Pünktlich zum Co-Headliner PYRACANDA ging die Sonne unter, so dass die Lichtshow erstmals richtig zur Geltung kam. Die Koblenzer Thrash-Legende hatte bereits im Februar ihre Reunion im JUZ gefeiert und präsentierte sich dementsprechend top aufeinander eingespielt. Aktivposten waren wie gewohnt Bassist Dieter und Frontmann Hansi, die ständig in Bewegung waren und die Menge ordentlich antrieben. Ein Übriges dazu taten Gassenhauer wie ‚Two Sides Of A Coin‘, der Mottosong des Tages ‚Don`t Get Infected‘ und das abschließende ‚Top Gun‘. Kein Wunder also, dass es einige Headbanger nicht mehr auf den Sitzen hielt.
Bei TANKARD sollte sich der Bewegungsdrang des Publikums noch erhöhen. Dem trat Organisator Jan Müller durch eine nachdrückliche Ansage im ersten Teil der Show souverän entgegen. Außerdem sorgten die engagierten Ordner permanent für die Einhaltung der Hygieneregeln. Die Frankfurter ‚Bier-Metaller‘, allen voran Sänger Gerre, ließen sich die gute Laune nicht verderben und thrashten sich agil wie eh und je durch ihr anderthalbstündiges Headlinerset, dessen Höhepunkte man sich mit ‚Zombie Attack‘ und ‚Empty Tankard‘ vom Debütalbum für den Schluss aufsparte.
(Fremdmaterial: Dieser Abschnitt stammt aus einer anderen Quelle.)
-- ==== Sys2Proof/Machine/Messages.lean ====
section
/-!
DEFINITION. Streams, channels, register fills and the huddle barrier (R270-R275): SEND, QBIND, QSTAT, HBAR, HWAIT, HSTAT, and the
arrival of stream messages, fills, bind requests, their replies and allowance units.
-/

namespace Sys2Proof.Machine

/-! ## SEND (R272) -/

/-- `n` registers from `x` on, read in order. -/
def readRun : Reg → Nat → Op (List Word)
  | _, 0 => pure []
  | x, n + 1 => do
    let y ← readG x
    let r ← readRun (x + 1) n
    pure (y :: r)

/-- SEND: a message of `t` words on a stream, or a register fill of `t` in the slot that g[d] selects. -/
def execSend (d sr t : Reg) (s0 : State) : Res :=
  issueOp (do
    gate [d, sr]
    if isPort d then do
      let ws ← readRun sr t.toNat
      sendPort (portOf d) ws
    else do
      let v ← readG sr
      let sel ← readG d
      illegalIf (fld sel 63 20 != 0 || fld sel 19 16 == 15)
      let s ← getS
      trapIf (!s.part.hasCore (fld sel 15 0)) .notPresent 0 5
      roomSt 1
      modS (fun s =>
        let m : FillMsg :=
          { core := fld sel 15 0, slot := fld sel 19 16, x := t, val := v, sender := s.me.cid, fromCore := s.me.core,
            fromSlot := s.me.slot, tenid := s.me.tenid, addr := sel, pc := s.me.pc }
        { (s.modMe (fun c => { c with st := c.st + 1 })) with fills := s.fills ++ [m] })) s0

/-! ## QBIND and QSTAT (R271, R273) -/

/-- A descriptor that QBIND does not take (R271). -/
def badBind (bq : Bool) (core : Nat) (x : Word) : Bool :=
  let kind := fld x 3 0
  let allow := fld x 23 20
  let wlim := fld x 19 16
  fld x 63 48 != 0 || fld x 27 26 != 0 || fld x 15 4 != 0 || decide (kind > 2) ||
  (kind == 2 && (allow == 0 || decide (wlim > 8))) ||
  (kind == 1 && (allow != 0 || wlim != 0 || fld x 31 28 == 15 ||
    (bq && (fld x 47 32 != core || fld x 25 24 != 0))))

/-- Kind 0: both halves unbound. -/
def State.unbind (s : State) (k : Fin 4) : State :=
  (s.discard s.me.streams[k].inn.msgs).modMe (fun c => { c with streams := c.streams.set k StreamSt.unbound })

/-- Kind 2: the inbound half bound. -/
def Ctx.bindIn (c : Ctx) (k : Fin 4) (allow wlim : Nat) : Ctx :=
  let t := c.streams[k]
  { c with streams := c.streams.set k { t with inn := { t.inn with bound := true, allow := allow, wlim := if wlim = 0 then 8 else wlim } } }

/-- QBIND. Binding the inbound half of `bq`, which it does not have, has no effect. -/
def execQbind (d sr : Reg) (s0 : State) : Res :=
  issueOp (do
    let bq := d == 60
    let k := portOf d
    let ill : Op Word := do
      let x ← readG sr
      illegalIf (badBind bq s0.me.core x)
      pure x
    illegalFirst (needUnit 3) (ill *> pure ())
    let x ← ill
    let kind := fld x 3 0
    if bq then do
      let s ← getS
      -- the named slot is empty, or belongs to another tenant
      trapIf (kind == 1 && !((s.at? s.me.core (fld x 31 28)).any (fun c => c.tenid == s.me.tenid))) .port 0 (portInfo true 0 2)
      modS (fun s =>
        if kind = 0 then s.modMe (fun c => { c with bq := { c.bq with bound := false, slot := 0 } })
        else if kind = 1 then s.modMe (fun c => { c with bq := { c.bq with bound := true, slot := fld x 31 28 } })
        else s)
    else if kind = 0 then modS (fun s => s.unbind k)
    else if kind = 2 then modS (fun s => s.modMe (fun c => c.bindIn k (fld x 23 20) (fld x 19 16)))
    else do
      let s ← getS
      let m : BindMsg :=
        { cid := s.me.cid, k := k, core := fld x 47 32, slot := fld x 31 28, pstrm := fld x 25 24, tenid := s.me.tenid, pc := s.me.pc,
          npc := s.me.npc, seq := s0.nextReq, pops := popsOf [sr], reply := none }
      goOp { (s0.modMe (fun c => ({ c with wait := .bind s0.nextReq } : Ctx).bubble)) with
        binds := s0.binds ++ [m], nextReq := s0.nextReq + 1 }) s0

/-- The words that messages hold. -/
def wordsIn (ms : List Msg) : Nat := (ms.map (fun m => m.words.length)).sum

/-- The state of a stream in the layout of R273. -/
def StreamSt.stat (t : StreamSt) : Word :=
  BitVec.ofNat 64 (packFields [(13, wordsIn t.inn.msgs), (5, t.inn.msgs.length), (1, t.inn.bound.toNat), (1, t.out.bound.toNat),
    (4, if t.out.bound then t.out.allow else 0)])

/-- The state of `bq` in the layout of R273. -/
def BqSt.stat (b : BqSt) : Word := BitVec.ofNat 64 (packFields [(13, 0), (5, b.q.length), (1, 0), (1, b.bound.toNat)])

/-- QSTAT: it pops nothing. -/
def execQstat (d sr : Reg) (s0 : State) : Res :=
  issueOp (do
    needUnit 3
    let s ← getS
    writeG d (if sr = 60 then s.me.bq.stat else (s.me.streams[portOf sr]).stat)) s0

/-! ## Arrivals (R270-R272) -/

/-- The saved context of a tenant that a slot held (R272). -/
def State.savedAt (s : State) (core slot : Nat) (tenid : BitVec 16) : Option Ctx :=
  List.find? (fun (c : Ctx) => c.core == core && c.slot == slot && c.tenid == tenid) (s.saved.map Prod.snd)

/-- A message for a saved context enters its tenant's spill queue; none while it is full, or where the tenant has none. -/
def State.spillFor? (s : State) (c : Ctx) (from_ : Nat) (msg : Spilled) : Option State :=
  match s.tenantQueue c.ptag c.tenid.toNat with
  | none => none
  | some q => s.spillPut { block := q.1, n := 0, core := c.core, slot := c.slot, tag := c.ctxtag, msg := msg } (.message msg) from_ q.2

/-- A writer that finds the spill queue of a tenant full is counted (R356). -/
def State.spillForFull (s : State) (c : Ctx) (w : SpillWriter) : State :=
  match s.tenantQueue c.ptag c.tenid.toNat with
  | none => s
  | some q => s.spillFull q.1 w

/-- A stream message reaches its slot: into the inbound half, or discarded where it is unbound. None where the slot holds no context of the
tenant. -/
def State.streamIn (s : State) (m : StreamMsg) : Option State :=
  let kk : Fin 4 := ⟨m.k % 4, Nat.mod_lt _ (by decide)⟩
  ((s.at? m.core m.slot).filter (fun c => c.tenid == m.tenid)).map (fun c =>
    let st := c.streams[kk]
    if st.inn.bound then
      s.place { c with streams := c.streams.set kk { st with inn := { st.inn with msgs := st.inn.msgs ++ [m.msg] } } }
    else s.discard [m.msg])

/-- A stream message that no context takes: its sender traps CONFINE (R263). -/
def State.streamLost (s : State) (m : StreamMsg) : State :=
  (s.discard [m.msg]).lateTrap m.sender .confine m.pc (BitVec.ofNat 64 (m.core + m.slot * 2 ^ 16)) (accInfo 15 9 true)

/-- STREAM_MESSAGE_ARRIVAL: the oldest message in flight to a stream of a slot. A slot without a context of the tenant refuses it, and
the sender traps CONFINE with `why` 9 (R263); an unbound half discards it. -/
def execStreamMessageArrival (core slot k : Nat) (s : State) : Res :=
  .next (match takeFirst (fun (m : StreamMsg) => m.core == core && m.slot == slot && m.k == k) s.streamQ with
    | none => s
    | some (m, rest) =>
      let t := { s with streamQ := rest }
      if (s.core core).diverted then
        (match t.divert? core slot m.msg.core (.stream m) with | some u => u | none => s.divertFull core (.stream m))
      else
        match t.streamIn m with
        | some u => u
        | none =>
          match s.savedAt core slot m.tenid with
          | some c =>
            (match t.spillFor? c m.msg.core (.stream m) with | some u => u | none => s.spillForFull c (.message (.stream m)))
          | none => t.streamLost m)

/-- A fill has been made, or refused: the sender's `st` falls. -/
def State.fillDone (s : State) (m : FillMsg) : State := s.onCtx m.sender (fun c => { c with st := c.st - 1 })

/-- A fill of the register of a context that waits for it: neither pending nor full (R272). -/
def Ctx.takesFill (c : Ctx) (x : Reg) : Bool := !c.gPend.getLsbD x.toNat && !c.gFull.getLsbD x.toNat

/-- The slot to which a fill goes can take it now: its register is empty, or the fill goes elsewhere. -/
def State.fillReady (s : State) (m : FillMsg) : Bool :=
  match (s.at? m.core m.slot).filter (fun c => c.tenid == m.tenid) with
  | some c => c.cid != 0 && c.takesFill m.x
  | none => true

/-- A fill is made in its slot (R272). None where the slot holds no context of the tenant. -/
def State.fillIn (s : State) (m : FillMsg) : Option State :=
  ((s.at? m.core m.slot).filter (fun c => c.tenid == m.tenid)).map (fun c => (s.place (c.setG m.x m.val)).fillDone m)

/-- A fill that no context takes: its sender traps CONFINE, late (R272). -/
def State.fillLost (s : State) (m : FillMsg) : State :=
  (s.fillDone m).lateTrap m.sender .confine m.pc m.addr (accInfo 15 9 true)

/-- REGISTER_FILL: the oldest fill in flight to a slot that can be made (R272). -/
def execRegisterFill (core slot : Nat) (s : State) : Res :=
  .next (match takeFirst (fun (m : FillMsg) => m.core == core && m.slot == slot && ((s.core core).diverted || s.fillReady m)) s.fills with
    | none => s
    | some (m, rest) =>
      let t := { s with fills := rest }
      if (s.core core).diverted then
        (match t.divert? core slot m.fromCore (.fill m) with | some u => u | none => s.divertFull core (.fill m))
      else
        match t.fillIn m with
        | some u => u
        | none =>
          match s.savedAt core slot m.tenid with
          | some c => (match t.spillFor? c m.fromCore (.fill m) with | some u => u | none => s.spillForFull c (.message (.fill m)))
          | none => t.fillLost m)

/-- BIND_REQUEST: the bind request of a context reaches its partner's inbound half, which grants its allowance or refuses (R271). -/
def execBindRequest (cid : Nat) (s : State) : Res :=
  .next (match List.find? (fun (m : BindMsg) => m.cid == cid && m.reply.isNone) s.binds with
    | none => s
    | some m =>
      let answer (t : State) (r : Nat × Nat × Nat) : State :=
        { t with binds := t.binds.map (fun x => if x == m then { x with reply := some r } else x) }
      let kk : Fin 4 := ⟨m.pstrm % 4, Nat.mod_lt _ (by decide)⟩
      match (s.at? m.core m.slot).filter (fun c => c.tenid == m.tenid && c.streams[kk].inn.bound) with
      | none => answer s (0, 0, 2)
      | some c =>
        let st := c.streams[kk]
        if st.inn.granted + st.inn.allow > 16 then answer s (0, 0, 3)
        else
          answer (s.place { c with streams := c.streams.set kk { st with inn := { st.inn with granted := st.inn.granted + st.inn.allow } } })
            (st.inn.allow, st.inn.wlim, 0))

/-- A grant that its sender no longer waits for goes back to the partner's half (log 47). -/
def State.ungrant (s : State) (m : BindMsg) (allow : Nat) : State :=
  let kk : Fin 4 := ⟨m.pstrm % 4, Nat.mod_lt _ (by decide)⟩
  match (s.at? m.core m.slot).filter (fun c => c.tenid == m.tenid) with
  | none => s
  | some c =>
    let st := c.streams[kk]
    s.place { c with streams := c.streams.set kk { st with inn := { st.inn with granted := st.inn.granted - allow } } }

/-- BIND_REPLY: the reply binds the outbound half and completes QBIND, or traps PORT, precise (R271). A context that was saved before the reply
waits for none: it executes QBIND again (R44). -/
def execBindReply (cid : Nat) (s : State) : Res :=
  .next (match takeFirst (fun (m : BindMsg) => m.cid == cid && m.reply.isSome) s.binds with
    | none => s
    | some (m, rest) =>
      let t0 := { s with binds := rest }
      let waits := (s.byCid cid).any (fun c => c.wait == .bind m.seq)
      let t := if waits then m.pops.foldl (fun u x => u.popQuiet cid x) t0 else t0
      let kk : Fin 4 := ⟨m.k % 4, Nat.mod_lt _ (by decide)⟩
      match m.reply with
      | some (allow, wlim, 0) =>
        if !waits then t.ungrant m allow
        else t.onCtx cid (fun c =>
          let st := c.streams[kk]
          let o : OutHalf := { bound := true, core := m.core, slot := m.slot, pstrm := m.pstrm, allow := allow, wlim := wlim }
          ({ c with streams := c.streams.set kk { st with out := o } } : Ctx).finish m.npc 0)
      | some (_, _, cause) =>
        if !waits then t
        else (t0.onCtx cid (fun c => { c with wait := .none })).postTrap cid (fun c =>
          { cls := .port, slot := c.slot, cid := cid, away := c.isAway, pc := m.pc, addr := 0, info := portInfo false m.k cause,
            late := false, fetch := false, next := m.npc, cyc := s.cyc })
      | none => s)

/-- One unit of allowance for an outbound half, at most 15. -/
def Ctx.addAllow (c : Ctx) (k : Fin 4) : Ctx :=
  let st := c.streams[k]
  if st.out.bound then { c with streams := c.streams.set k { st with out := { st.out with allow := Nat.min 15 (st.out.allow + 1) } } } else c

/-- ALLOWANCE_RETURN: one unit of allowance reaches a stream of its sender, in its slot or in its save area (R270). -/
def execAllowanceReturn (core slot k : Nat) (s : State) : Res :=
  .next (match takeFirst (fun (p : Nat × Nat × Nat) => p == (core, slot, k)) s.allowances with
    | none => s
    | some (_, rest) =>
      let t := { s with allowances := rest }
      let kk : Fin 4 := ⟨k % 4, Nat.mod_lt _ (by decide)⟩
      match s.at? core slot with
      | some c => t.place (c.addAllow kk)
      | none =>
        match List.find? (fun (c : Ctx) => c.core == core && c.slot == slot) (s.saved.map Prod.snd) with
        | some c => t.onCtx c.cid (fun c => c.addAllow kk)
        | none => t)

/-! ## The huddle barrier (R274, R275) -/

/-- A barrier of a squad. -/
def State.barrier (s : State) (q i : Nat) : Barrier := (s.squad q).bars.getD Barrier.reset i
/-- The lead of a core. -/
def Barrier.lead (b : Barrier) (c : Nat) : BitVec 2 := b.leads[c % 8]'(Nat.mod_lt _ (by decide))
/-- Every lead is 0. -/
def Barrier.idle (b : Barrier) : Bool := b.leads.toList.all (fun x => x == 0)

/-- A core of the member mask has arrived; the phase completes when every member has (R274). -/
def Barrier.arrive (b : Barrier) (c : Nat) : Barrier :=
  let l := b.leads.set (c % 8) (b.lead c + 1) (Nat.mod_lt _ (by decide))
  if (List.range 8).all (fun i => !b.mask.getLsbD i || (l.toList.getD i 0) != 0) then
    { b with c := b.c + 1, leads := Vector.ofFn (fun (i : Fin 8) => if b.mask.getLsbD i then l[i] - 1 else l[i]) }
  else { b with leads := l }

/-- HBAR. -/
def execHbar (d sr : Reg) (s0 : State) : Res :=
  issueOp (do
    illegalFirst (needUnit 3) (do
      let x ← readG sr
      illegalIf (fld x 63 16 != 0 || fld x 7 3 != 0))
    let x ← readG sr
    let s ← getS
    let q := s.me.core / 8
    let c := s.me.core % 8
    let i := fld x 2 0
    let m : BitVec 8 := x.extractLsb' 8 8
    let b := s.barrier q i
    illegalIf (fld x 63 16 != 0 || fld x 7 3 != 0 || !m.getLsbD c || (!b.idle && b.mask != m))
    parkUntil (b.lead c != 3)
    let b1 := if b.idle then { b with mask := m } else b
    writeG d (BitVec.setWidth 64 (b1.c + (b1.lead c).setWidth 16))
    modS (fun s => s.modSquad q (fun k => { k with bars := k.bars.put i (b1.arrive c) }))) s0

/-- HWAIT: parks until the phase is complete. -/
def execHwait (sr : Reg) (s0 : State) : Res :=
  issueOp (do
    let ill : Op Word := do
      let x ← readG sr
      illegalIf (fld x 63 32 != 0 || fld x 15 3 != 0)
      pure x
    illegalFirst (needUnit 3) (ill *> pure ())
    let x ← ill
    let s ← getS
    let b := s.barrier (s.me.core / 8) (fld x 2 0)
    parkUntil (decide ((b.c - 1 - x.extractLsb' 16 16).toNat < 2 ^ 15))) s0

/-- HSTAT. -/
def execHstat (d sr : Reg) (s0 : State) : Res :=
  issueOp (do
    let ill : Op Word := do
      let x ← readG sr
      illegalIf (fld x 63 3 != 0)
      pure x
    illegalFirst (needUnit 3) (ill *> pure ())
    let x ← ill
    let s ← getS
    let b := s.barrier (s.me.core / 8) (fld x 2 0)
    writeG d (BitVec.ofNat 64 (packFields ([(16, b.c.toNat), (8, b.mask.toNat)] ++ b.leads.toList.map (fun l => (2, l.toNat)))))) s0

end Sys2Proof.Machine
end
Als Fazit lässt sich festhalten, dass Liveveranstaltungen wie diese auch in Zeiten von Corona stattfinden können, wenn sie straff organisiert sind und die Hygieneregeln von den Besuchern eingehalten werden. Das haben das Team vom JUZ Live Club und das disziplinierte Andernacher Publikum beim IRONHAMMER-Festival 2020 eindrucksvoll demonstriert. Und so freut man sich auf ein baldiges Wiedersehen in der „Metal Metropole Mittelrhein“.